Chris, formerly of the infamous Chelsea Grill, wasn’t so much born as poured from a tap. That is to say he’s one of those rare individuals who’s found his calling, being damned quick with the drinks and damned good with the customers—so good, in fact, that his loyal fans sometimes buy him expensive gifts. Les and I hadn’t seen him for over two years but he stayed in touch and let us know when he landed at a new watering hole on the Upper East Side.
“Still with the same woman?” I ask. His wife is an accomplished novelist. I’ve only met her once or twice.
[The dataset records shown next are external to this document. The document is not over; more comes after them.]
/-- The class-k messages that stand at the queue's port, in order of arrival, up to message f where it is among them. -/
def State.laneIngress (s : State) (c k : Nat) (f : Option Flit) : List Flit :=
  ((Tab.get [] s.mesh.ingress (8 * tileStop c + 3)).takeWhile (fun g => some g != f)).filter (fun g => g.cls.val == k)

/-- The operations of class k that have reached the lane and go ahead of an offer (R319): refill pushes, then the owner's pop. -/
def State.laneOwner (s : State) (c k : Nat) : State :=
  let s1 := ((s.laneIngress c k none).filter (fun g => (s.queue c).refills.any (fun r => r.tag == g.tag.val) &&
    (g.plane == .rsp || g.op == OP_BDATA))).foldl (fun s g => (s.taken g).refillArrive c g) s
  match s1.nextTask c with
  | some (j, m) => if j = k ∧ m ≤ s1.now then s1.dispatch c else s1
  | none => s1

/-- The operations that go ahead of a doorbell's offer f (R319): those ahead of every offer, then the mesh offers that arrived before it. -/
def State.laneOffers (s : State) (c k : Nat) (f : Option Flit) : State :=
  let l := (s.laneIngress c k f).filter (isDoorbell c)
  l.foldl (fun s g => (s.taken g).doorbellArrive c g) (s.laneOwner c k)

/-- The operations that go ahead of STEAL f (R319): those ahead of every steal, then the steals that arrived before it. -/
def State.laneSteals (s : State) (c k : Nat) (f : Flit) : State :=
  let l := (s.laneIngress c k (some f)).filter (fun g => g.plane == .bulk && g.op == OP_STEAL)
  l.foldl (fun s g => (s.taken g).answerSteal c g) (s.laneOffers c k none)

end Sys2Proof.Machine
end

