-- ==== Sys2Proof/WellFormed.lean ====
section
/-! DEFINITION. Which commands are well formed: a message's operation must be listed for its plane and its port must be
one of the five of a stop (05 R152), an access must be of a size that exists (02 R39), and a reply of words must fit the
place it goes to (03 R85). Everything else an operand's type already bounds. -/

namespace Sys2Proof

/-- How many operation codes a plane lists (R152). -/
def Plane.opCount : Plane → Nat
  | .req => 0x0B | .rsp => 0x07 | .snp => 0x05 | .bulk => 0x08

/-- A message names an operation its plane has, and a local port 0 to 4 (R152). -/
def Flit.wf (f : Flit) : Bool :=
  decide (f.op.val < f.plane.opCount) && decide (f.dport.val ≤ 4) && decide (f.sport.val ≤ 4)

/-- An access has a size of 1, 2, 4, 8 or 64 bytes and one of the five privilege codes of R68. -/
def PageReq.wf (p : PageReq) : Bool :=
  [1, 2, 4, 8, 64].contains p.size && decide (p.who.priv.val ≤ 4)

/-- Whether a command is well formed. -/
def Instr.wf : Instr → Bool
  | .registerWrite p => p.wf && p.kind.writes
  | .pgStatusRead p => p.wf && !p.kind.writes
  | .pageRequestArrival p => p.wf
  | .keywayRootRequest p => p.wf
  | .flitPresent f => f.wf
  | .fillArrival f => f.wf
  | .spdm _ reply => decide (reply.length ≤ 32)
  | _ => true

end Sys2Proof
end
“Oh yes.” His Irish accent is mild—a slight variation, here and there, on the vowels. “And what about you, Lex? Still with the same garls?” He winks and flashes a devilish grin. Har har har.
It’s the same grin (the addition of a few wrinkles notwithstanding) that he flashed me a little over four years ago on the balmy summer evening this all began, when Leea and Leslie made an arch over my lap, their eyes closed and lips locked together. This was long before it would occur to us to date in threes or attend a naked loft party, when our non-monogamous life was like the kiss itself: wet and blissful and improbable.
He smiles now as Les and Emma form a similar arch over my lap. He smiles and I shrug and we’ve come full circle: in spite of my vain attempts to domesticate these moments they remain as wild and puzzling as ever.
My head may explode one day. This may all come to a screeching halt or else quietly fade to black. But I know my thoughts will return again and again to everything that’s happened, and I’m pretty sure I’ll have a good chuckle every time.


Posted by Lex Konrad in Snaps | Nov 14, 2005
Insult or invitation?
A gift from my favorite bartender, this button has proven quite popular with the ladies. I guess the cocky and funny routine really does work.